Stored items
====================

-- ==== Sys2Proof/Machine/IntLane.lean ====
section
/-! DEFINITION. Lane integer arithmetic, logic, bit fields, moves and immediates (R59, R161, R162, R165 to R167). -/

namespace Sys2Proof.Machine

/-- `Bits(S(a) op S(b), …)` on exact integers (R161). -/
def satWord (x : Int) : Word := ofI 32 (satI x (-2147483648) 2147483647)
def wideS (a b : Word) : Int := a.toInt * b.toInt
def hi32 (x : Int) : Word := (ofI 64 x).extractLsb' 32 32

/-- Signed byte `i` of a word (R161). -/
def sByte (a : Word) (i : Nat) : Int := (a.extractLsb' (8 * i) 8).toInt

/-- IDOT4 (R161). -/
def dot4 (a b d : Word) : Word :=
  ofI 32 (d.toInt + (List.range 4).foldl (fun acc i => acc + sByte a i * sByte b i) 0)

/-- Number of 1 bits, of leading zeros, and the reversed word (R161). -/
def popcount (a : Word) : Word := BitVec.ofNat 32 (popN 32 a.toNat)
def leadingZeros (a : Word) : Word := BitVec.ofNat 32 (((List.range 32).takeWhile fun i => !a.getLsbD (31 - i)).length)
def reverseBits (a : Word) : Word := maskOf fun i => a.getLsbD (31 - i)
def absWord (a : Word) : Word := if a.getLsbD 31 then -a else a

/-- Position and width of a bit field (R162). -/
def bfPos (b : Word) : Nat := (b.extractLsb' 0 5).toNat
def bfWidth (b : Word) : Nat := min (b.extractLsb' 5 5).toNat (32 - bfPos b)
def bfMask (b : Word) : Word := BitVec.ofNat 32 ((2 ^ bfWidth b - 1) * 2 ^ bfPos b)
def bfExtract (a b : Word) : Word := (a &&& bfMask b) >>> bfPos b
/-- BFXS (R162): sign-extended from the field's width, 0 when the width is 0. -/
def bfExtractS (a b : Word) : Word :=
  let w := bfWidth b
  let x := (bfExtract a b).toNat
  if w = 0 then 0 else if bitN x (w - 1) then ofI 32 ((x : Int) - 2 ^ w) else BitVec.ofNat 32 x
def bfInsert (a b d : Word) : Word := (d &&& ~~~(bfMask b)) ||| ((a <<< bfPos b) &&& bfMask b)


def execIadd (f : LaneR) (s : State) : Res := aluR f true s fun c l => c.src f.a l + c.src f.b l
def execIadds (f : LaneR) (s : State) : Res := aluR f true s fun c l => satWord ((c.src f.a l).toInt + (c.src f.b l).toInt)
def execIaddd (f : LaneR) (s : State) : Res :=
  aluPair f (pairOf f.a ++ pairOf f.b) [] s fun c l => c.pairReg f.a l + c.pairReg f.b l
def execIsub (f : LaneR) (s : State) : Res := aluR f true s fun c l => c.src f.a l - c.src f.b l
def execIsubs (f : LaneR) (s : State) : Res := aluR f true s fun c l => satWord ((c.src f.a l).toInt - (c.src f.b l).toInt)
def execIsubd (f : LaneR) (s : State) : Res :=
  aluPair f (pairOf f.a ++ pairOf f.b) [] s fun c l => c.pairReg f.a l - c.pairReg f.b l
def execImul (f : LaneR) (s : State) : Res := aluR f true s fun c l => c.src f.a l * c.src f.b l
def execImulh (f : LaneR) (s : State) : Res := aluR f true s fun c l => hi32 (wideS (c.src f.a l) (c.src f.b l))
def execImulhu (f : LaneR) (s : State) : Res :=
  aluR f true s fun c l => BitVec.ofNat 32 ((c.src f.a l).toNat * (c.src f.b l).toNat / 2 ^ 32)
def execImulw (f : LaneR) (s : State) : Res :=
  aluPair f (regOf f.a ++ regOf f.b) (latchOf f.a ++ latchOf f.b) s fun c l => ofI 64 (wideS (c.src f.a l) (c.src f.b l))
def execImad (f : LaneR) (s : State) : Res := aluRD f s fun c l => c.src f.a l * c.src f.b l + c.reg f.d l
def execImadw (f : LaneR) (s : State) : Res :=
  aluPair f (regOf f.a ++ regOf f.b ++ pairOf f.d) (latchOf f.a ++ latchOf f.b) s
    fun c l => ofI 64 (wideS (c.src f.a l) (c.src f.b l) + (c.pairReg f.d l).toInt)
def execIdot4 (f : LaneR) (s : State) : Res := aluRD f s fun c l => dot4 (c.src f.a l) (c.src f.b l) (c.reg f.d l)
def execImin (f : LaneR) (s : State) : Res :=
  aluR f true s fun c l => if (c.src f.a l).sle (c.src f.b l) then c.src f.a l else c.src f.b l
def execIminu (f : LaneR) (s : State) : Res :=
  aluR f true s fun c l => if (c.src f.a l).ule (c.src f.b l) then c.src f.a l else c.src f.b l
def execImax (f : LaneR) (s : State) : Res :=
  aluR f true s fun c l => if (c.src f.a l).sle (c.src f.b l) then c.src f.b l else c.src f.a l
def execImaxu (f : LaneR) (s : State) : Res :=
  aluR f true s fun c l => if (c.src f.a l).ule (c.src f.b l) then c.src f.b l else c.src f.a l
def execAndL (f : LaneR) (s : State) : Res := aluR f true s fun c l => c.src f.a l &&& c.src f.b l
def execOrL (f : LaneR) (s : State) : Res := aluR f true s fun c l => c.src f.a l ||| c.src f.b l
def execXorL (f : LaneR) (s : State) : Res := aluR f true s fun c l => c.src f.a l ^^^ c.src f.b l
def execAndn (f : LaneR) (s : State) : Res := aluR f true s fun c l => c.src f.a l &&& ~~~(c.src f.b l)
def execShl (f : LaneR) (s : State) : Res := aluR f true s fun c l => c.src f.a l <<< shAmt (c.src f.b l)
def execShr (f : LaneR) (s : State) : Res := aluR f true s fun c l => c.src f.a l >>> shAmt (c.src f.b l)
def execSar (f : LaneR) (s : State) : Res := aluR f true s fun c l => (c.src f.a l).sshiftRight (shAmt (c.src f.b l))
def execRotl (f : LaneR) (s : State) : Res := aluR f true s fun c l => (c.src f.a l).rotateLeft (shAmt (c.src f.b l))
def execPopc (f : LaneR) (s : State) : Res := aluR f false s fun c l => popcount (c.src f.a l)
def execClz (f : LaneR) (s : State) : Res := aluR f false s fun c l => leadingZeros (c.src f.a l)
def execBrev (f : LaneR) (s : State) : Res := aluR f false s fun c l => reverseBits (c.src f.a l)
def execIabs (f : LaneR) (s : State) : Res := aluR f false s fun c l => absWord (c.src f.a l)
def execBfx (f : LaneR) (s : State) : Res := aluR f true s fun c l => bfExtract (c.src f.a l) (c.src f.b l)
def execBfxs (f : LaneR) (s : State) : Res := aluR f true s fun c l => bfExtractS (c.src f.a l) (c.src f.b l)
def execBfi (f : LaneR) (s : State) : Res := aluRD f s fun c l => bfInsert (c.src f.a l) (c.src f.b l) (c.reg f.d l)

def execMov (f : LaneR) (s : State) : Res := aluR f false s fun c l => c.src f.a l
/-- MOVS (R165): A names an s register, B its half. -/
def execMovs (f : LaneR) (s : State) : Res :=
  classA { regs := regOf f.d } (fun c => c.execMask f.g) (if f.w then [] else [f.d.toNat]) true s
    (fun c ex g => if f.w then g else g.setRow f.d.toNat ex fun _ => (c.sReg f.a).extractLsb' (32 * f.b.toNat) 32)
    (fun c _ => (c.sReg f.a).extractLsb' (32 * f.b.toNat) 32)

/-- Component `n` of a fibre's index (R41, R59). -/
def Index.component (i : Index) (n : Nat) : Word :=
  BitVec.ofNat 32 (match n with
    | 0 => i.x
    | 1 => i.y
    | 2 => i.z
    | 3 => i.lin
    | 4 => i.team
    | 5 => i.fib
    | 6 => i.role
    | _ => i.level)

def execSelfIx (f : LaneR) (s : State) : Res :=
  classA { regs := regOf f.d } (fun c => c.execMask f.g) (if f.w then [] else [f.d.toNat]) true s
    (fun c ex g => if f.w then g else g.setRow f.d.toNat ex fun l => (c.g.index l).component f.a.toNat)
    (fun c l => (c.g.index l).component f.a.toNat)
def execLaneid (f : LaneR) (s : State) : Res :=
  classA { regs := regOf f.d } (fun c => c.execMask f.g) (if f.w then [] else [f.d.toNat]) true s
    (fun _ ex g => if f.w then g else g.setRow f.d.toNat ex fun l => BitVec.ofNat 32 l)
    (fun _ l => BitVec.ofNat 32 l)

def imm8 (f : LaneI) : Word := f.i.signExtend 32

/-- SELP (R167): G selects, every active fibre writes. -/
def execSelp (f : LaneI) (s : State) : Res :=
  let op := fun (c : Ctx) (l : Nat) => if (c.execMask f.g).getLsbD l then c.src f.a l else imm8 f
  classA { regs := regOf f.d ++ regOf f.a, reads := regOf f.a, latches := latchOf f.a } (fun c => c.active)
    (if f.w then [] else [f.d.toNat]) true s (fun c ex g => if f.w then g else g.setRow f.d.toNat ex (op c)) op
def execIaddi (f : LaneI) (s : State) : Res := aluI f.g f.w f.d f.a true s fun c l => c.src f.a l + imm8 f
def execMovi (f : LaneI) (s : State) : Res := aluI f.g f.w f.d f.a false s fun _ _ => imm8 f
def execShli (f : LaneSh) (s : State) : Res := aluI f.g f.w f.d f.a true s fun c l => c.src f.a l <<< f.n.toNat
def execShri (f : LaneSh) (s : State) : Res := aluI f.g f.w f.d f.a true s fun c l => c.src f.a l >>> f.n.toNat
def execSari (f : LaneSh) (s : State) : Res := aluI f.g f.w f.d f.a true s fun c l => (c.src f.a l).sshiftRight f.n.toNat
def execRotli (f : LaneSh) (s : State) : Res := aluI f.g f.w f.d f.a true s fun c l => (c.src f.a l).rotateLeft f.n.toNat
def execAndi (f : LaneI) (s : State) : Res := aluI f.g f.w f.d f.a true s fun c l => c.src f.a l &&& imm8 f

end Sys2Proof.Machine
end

====================

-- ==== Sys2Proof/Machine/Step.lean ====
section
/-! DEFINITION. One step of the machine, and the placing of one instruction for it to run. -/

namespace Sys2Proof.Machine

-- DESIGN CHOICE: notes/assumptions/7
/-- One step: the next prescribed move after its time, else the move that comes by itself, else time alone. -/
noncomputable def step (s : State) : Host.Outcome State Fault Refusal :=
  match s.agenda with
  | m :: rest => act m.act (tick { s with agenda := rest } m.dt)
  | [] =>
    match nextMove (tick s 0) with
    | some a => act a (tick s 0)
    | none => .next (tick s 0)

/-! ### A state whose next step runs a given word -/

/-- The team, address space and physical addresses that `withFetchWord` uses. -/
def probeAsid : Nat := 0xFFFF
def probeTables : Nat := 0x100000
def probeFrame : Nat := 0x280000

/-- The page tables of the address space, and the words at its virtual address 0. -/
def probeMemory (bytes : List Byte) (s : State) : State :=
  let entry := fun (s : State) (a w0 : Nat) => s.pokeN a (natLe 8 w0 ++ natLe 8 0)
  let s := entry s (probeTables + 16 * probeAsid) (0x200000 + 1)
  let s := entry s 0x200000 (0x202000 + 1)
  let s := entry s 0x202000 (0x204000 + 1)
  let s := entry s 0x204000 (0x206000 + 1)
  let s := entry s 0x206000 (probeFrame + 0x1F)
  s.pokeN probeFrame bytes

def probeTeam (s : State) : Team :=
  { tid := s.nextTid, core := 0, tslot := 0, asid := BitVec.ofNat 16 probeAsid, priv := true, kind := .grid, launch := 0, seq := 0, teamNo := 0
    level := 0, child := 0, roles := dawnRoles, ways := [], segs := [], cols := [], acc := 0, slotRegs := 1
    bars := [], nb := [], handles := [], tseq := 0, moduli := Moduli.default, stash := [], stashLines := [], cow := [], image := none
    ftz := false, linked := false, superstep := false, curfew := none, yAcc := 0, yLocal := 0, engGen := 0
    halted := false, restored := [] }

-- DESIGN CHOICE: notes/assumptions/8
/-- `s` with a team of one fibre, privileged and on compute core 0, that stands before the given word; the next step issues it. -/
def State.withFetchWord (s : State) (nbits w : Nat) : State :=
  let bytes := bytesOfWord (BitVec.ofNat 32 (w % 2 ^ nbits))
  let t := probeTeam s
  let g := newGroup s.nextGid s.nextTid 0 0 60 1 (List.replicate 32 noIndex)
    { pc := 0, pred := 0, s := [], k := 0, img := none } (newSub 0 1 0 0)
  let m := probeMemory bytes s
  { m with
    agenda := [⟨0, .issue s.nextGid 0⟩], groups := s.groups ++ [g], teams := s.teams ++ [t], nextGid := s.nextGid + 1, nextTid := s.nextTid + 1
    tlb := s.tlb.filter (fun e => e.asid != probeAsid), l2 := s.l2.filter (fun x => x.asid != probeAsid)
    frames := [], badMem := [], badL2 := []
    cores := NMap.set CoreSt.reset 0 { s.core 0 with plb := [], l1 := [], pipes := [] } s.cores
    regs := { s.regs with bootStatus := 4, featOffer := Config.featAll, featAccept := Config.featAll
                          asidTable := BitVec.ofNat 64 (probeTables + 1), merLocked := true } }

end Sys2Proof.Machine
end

====================

Work item
All that belongs in the answer is the run of lines above from the line containing "-- ==== Sys2Proof/Machine/IntLane.lean" through the line containing "ofI 32 (d.toInt", exactly as written.

Your response
-- ==== Sys2Proof/Machine/IntLane.lean ====
section
/-! DEFINITION. Lane integer arithmetic, logic, bit fields, moves and immediates (R59, R161, R162, R165 to R167). -/

namespace Sys2Proof.Machine

/-- `Bits(S(a) op S(b), …)` on exact integers (R161). -/
def satWord (x : Int) : Word := ofI 32 (satI x (-2147483648) 2147483647)
def wideS (a b : Word) : Int := a.toInt * b.toInt
def hi32 (x : Int) : Word := (ofI 64 x).extractLsb' 32 32

/-- Signed byte `i` of a word (R161). -/
def sByte (a : Word) (i : Nat) : Int := (a.extractLsb' (8 * i) 8).toInt

/-- IDOT4 (R161). -/
def dot4 (a b d : Word) : Word :=
  ofI 32 (d.toInt + (List.range 4).foldl (fun acc i => acc + sByte a i * sByte b i) 0)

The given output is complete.